$10.85 million proposal for KDOT site angers legislator

? Buried in the proposed budget before the Legislature is a plan to spend $10.85 million to remodel a controversial building the state has purchased to be the new headquarters for the Kansas Department of Transportation.

State Rep. Alan Goering, D-Medicine Lodge, said the remodeling expense is out of line, especially at a time when lawmakers are trying to fill a $700 million budget hole caused by slumping state revenues.

Goering pushed through an amendment to a House capital-improvements bill to delete the funding. Though the amendment was approved, the entire capital-improvements bill was later rejected by the House.

Lawmakers on May 1 will return to the Capitol to work on a state budget, including building expenses.

“I don’t see why we need to spend this kind of money to do this fixing up,” Goering said. “It would be nice if we had tons of money lying around. But if we can postpone some of these major expenditures during a fiscal crisis, let’s do it.”

Meanwhile, the Senate has adopted a bill that includes the authority to issue $10.85 million in bonds to upgrade the former Security Benefit Life Insurance Co. building.

The state purchased the 14-story building for about $18.5 million. The building is two blocks from the Capitol. Under the plan, the Kansas Department of Transportation will move out of the Docking Building into the former Security Benefit building in 2004. KDOT also has planned a tunnel from the building to the Capitol.

Purchase of the building by Gov. Bill Graves’ administration has been criticized in the past by some lawmakers who said the state paid too much.

A 2000 state audit questioned the process that was followed in purchasing the building and several others in downtown Topeka.

Auditors said they expected to find written documentation showing the rationale for the purchases.

“However, we found no documentation related to any cost-benefit calculations that had been performed on the proposals, nor did we find documentation of why certain proposals were rejected,” the audit said.

At the time, then-Secretary of Administration Dan Stanley said he should have kept better paper trails, but he defended his work. All the projects were selected in the state’s best interest, he said.

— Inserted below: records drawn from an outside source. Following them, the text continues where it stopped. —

/-- A byte at a home after one byte has been written by the device: the byte, whether the home's L2 holds its sector or not. -/
theorem devWrite_homeByte (s : State) (p pa a : Nat) (b : Byte) (hp : p < 4) :
    (s.devWrites p pa [b]).homeByte p a = if a = pa then b else s.homeByte p a := by
  generalize hu : s.devWrites p pa [b] = u
  have hsec : ∀ h, h < 4 → u.l2Sec? p h (a / 128) = (s.l2Sec? p h (a / 128)).map fun x =>
      if a / 128 = pa / 128 then { x with bytes := x.bytes.set (pa % 128) ⟨b, x.gen, 0, 0, [], false⟩ } else x := by
    intro h hh
    have hg : u.lineGen p = s.lineGen p := by rw [← hu]; rfl
    simp only [l2Sec?, hg]
    rw [← hu]
    simp only [devWrites, Sparse.get?_mapVal, keyNum_lineKey _ (show p < 8 by omega) hh, keyTag_lineKey _ (show p < 8 by omega) hh, and_true]
    cases Sparse.get? s.l2 (lineKey (a / 128) p h) with
    | none => rfl
    | some x =>
      by_cases hs : a / 128 = pa / 128 <;> by_cases hx : x.gen = s.lineGen p <;> simp [hs, hx, Option.filter]
  have hm : u.hbm.get a = if a = pa then b else s.hbm.get a := by rw [← hu]; exact Memory.get_set ..
  have hl : ∀ h, h < 4 → u.l2At p h a = (s.l2At p h a).map fun y => if a = pa then (u.l2At p h a).getD y else y := by
    intro h hh
    simp only [l2At, hsec h hh]
    cases s.l2Sec? p h (a / 128) with
    | none => rfl
    | some x =>
      by_cases ha : a = pa
      · subst ha
        by_cases hx : a % 128 < x.bytes.length
        · simp [hx]
        · simp [hx]
      · by_cases hs : a / 128 = pa / 128
        · have : ¬ pa % 128 = a % 128 := by omega
          simp [hs, ha, this, List.getElem?_set_ne]
        · simp [hs, ha]
  have hv : ∀ h, h < 4 → u.lineByte p h a = if a = pa then b else s.lineByte p h a := by
    intro h hh
    by_cases ha : a = pa
    · subst ha
      rw [lineByte_eq, hm, if_pos rfl, if_pos rfl, l2At, hsec h hh]
      cases s.l2Sec? p h (a / 128) with
      | none => rfl
      | some x =>
        by_cases hx : a % 128 < x.bytes.length
        · simp [hx]
        · simp [hx]
    · rw [lineByte_eq, lineByte_eq, hm, hl h hh]
      simp [ha]
  have hb : u.byteHome p a = s.byteHome p a := by
    have hi : ∀ h, h < 4 → (u.l2At p h a).isSome = (s.l2At p h a).isSome := fun h hh => by rw [hl h hh]; simp
    simp only [byteHome, List.find?_cons, List.find?_nil, hi 0 (by omega), hi 1 (by omega), hi 2 (by omega), hi 3 (by omega)]
  have h4 : s.byteHome p a < 4 := by
    unfold byteHome
    cases hf : List.find? (fun h => (s.l2At p h a).isSome) [0, 1, 2, 3] with
    | none => exact Nat.mod_lt _ (by decide)
    | some x =>
      have := List.mem_of_find?_eq_some hf
      simp at this
      simp only [Option.getD_some]
      omega
  rw [homeByte, homeByte, hb, hv _ h4]

/-- A byte as the device reads it after a write of the device. -/
theorem devWrites_homeByte (p : Nat) (hp : p < 4) (bs : List Byte) : ∀ (s : State) (pa a : Nat),
    (s.devWrites p pa bs).homeByte p a = if pa ≤ a ∧ a < pa + bs.length then bs.getD (a - pa) 0 else s.homeByte p a := by
  induction bs with
  | nil =>
    intro s pa a
    have : ¬ (pa ≤ a ∧ a < pa) := by omega
    simp [State.devWrites, this]
  | cons b t ih =>
    intro s pa a
    rw [show s.devWrites p pa (b :: t) = (s.devWrites p pa [b]).devWrites p (pa + 1) t from rfl, ih, devWrite_homeByte _ _ _ _ _ hp]
    by_cases h : a = pa
    · subst h
      have : ¬ (a + 1 ≤ a ∧ a < a + 1 + t.length) := by omega
      rw [if_neg this, if_pos rfl, if_pos (by simp)]
      simp
    · by_cases g : pa + 1 ≤ a ∧ a < pa + 1 + t.length
      · rw [if_pos g, if_pos (by simp; omega), show a - pa = (a - (pa + 1)) + 1 by omega]
        simp
      · rw [if_neg g, if_neg h, if_neg (by simp; omega)]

Joe Fritton, director of the Division of Facilities Management, said the bonds included in the budget bill would be used to make structural modifications to the building so that some floors can hold high-density storage.

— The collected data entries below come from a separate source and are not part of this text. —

/-- Settles O10: with NEST set the trap ends in the slot's stop; with NEST clear it is one update of the slot. -/
theorem trapEntry : Obligations.TrapEntry := by
  refine fun s r cause tval => ⟨fun hn => ?_, fun hn => ?_⟩
  · rw [trapAt_of_nest hn]
    obtain ⟨sl, hsl⟩ := doubleTrap_slotAt s r cause tval
    rw [hsl]
    exact ⟨rfl, rfl, rfl, fun q => stopped_pend_dest⟩
  · rw [trapAt_of_not_nest hn]
    exact ⟨modSlot_slotAt_same .., fun r' hr' => by rw [modSlot_slotAt, if_neg hr'], rfl⟩

end Sys2Proof.Claims
end

section
/-! # ERET -/
namespace Sys2Proof.Machine.State

/-- ERET to an aligned EPC, before its cancellation point: the turn used, the mode restored, PC and penalty set (R104, R332). -/
def returned (s : State) : State :=
  (s.used 8).modHere fun sl => { sl with
    mode := { sl.mode with priv := sl.mode.pp, nest := false }
    pc := s.here.epc, ahead := [], penalty := some (s.cycleOf s.cur.core + 14) }
theorem returned_here (s : State) : s.returned.here = { s.here with
    pc := s.here.epc, ahead := [], mode := { s.here.mode with priv := s.here.mode.pp, nest := false }
    turns := s.here.turns + 1, interval := some (s.cycleOf s.cur.core + 8), walkFault := none, walked := []
    penalty := some (s.cycleOf s.cur.core + 14) } := by
  rw [returned, modHere_here, Claims.used_here]

theorem returnFromTrap_aligned {s : State} (h4 : s.here.epc.toNat % 4 = 0) :
    s.returnFromTrap = s.returned.cancelPoint s.here.epc := if_neg (not_not.2 h4)
theorem returnFromTrap_misaligned {s : State} (h4 : s.here.epc.toNat % 4 ≠ 0) :
    s.returnFromTrap = s.trap 4 s.here.epc := if_pos h4

end Sys2Proof.Machine.State

namespace Sys2Proof.Claims
open Sys2Proof Sys2Proof.Machine Sys2Proof.Machine.State

/-- ERET has no source: on an Active slot in supervisor mode it issues. -/
theorem exec_eret {s : State} (hr : s.here.run = .active) (hp : s.here.mode.priv = true) : exec .eret s = .next s.returnFromTrap :=
  congrArg Host.Outcome.next (issueP_acts (canIssue_nil hr) (.inr hp) rfl _)

/-- Settles O12: an aligned return is one update of the slot followed by the cancellation point at EPC, which reads the restored
mode. -/
theorem returnFromTrap : Obligations.ReturnFromTrap := by
  refine fun s hr hp => ⟨fun h4 => ⟨s.returned.cancelPoint s.here.epc, ?_, ?_, ?_⟩, fun h4 => ?_⟩
  · rw [exec_eret hr hp, returnFromTrap_aligned h4]
  · rw [cancelPoint_rest]; rfl
  · rw [cancelPoint_here, returned_here, hr]
  · rw [exec_eret hr hp, returnFromTrap_misaligned h4]

end Sys2Proof.Claims
end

The work will also entail installing a sprinkler fire-suppression system, removing asbestos and making the building compliant with laws governing access for the disabled, he said.

“There are a lot of infrastructure things that need to be upgraded,” Fritton said. He said the state would pay about $1 million per year to retire the debt on the bonds, which, according to the proposal, would be issued by the Kansas Development Finance Authority.

Last year, Gov. Bill Graves rejected a request by the Transportation Department to use general revenue funds to remodel the building. But using bonds for the improvements has been endorsed by Graves, according to his budget director, Duane Goossen.

KDOT also will need more money for furniture, though an estimate hasn’t been put together yet, officials said.

Marty Matthews, a spokesman for KDOT, said the agency purchased the Security Benefit furniture, but some floors were not furnished, and some office equipment is not compatible with what KDOT already has.

Funds for furniture will be requested during next year’s legislative session, he said.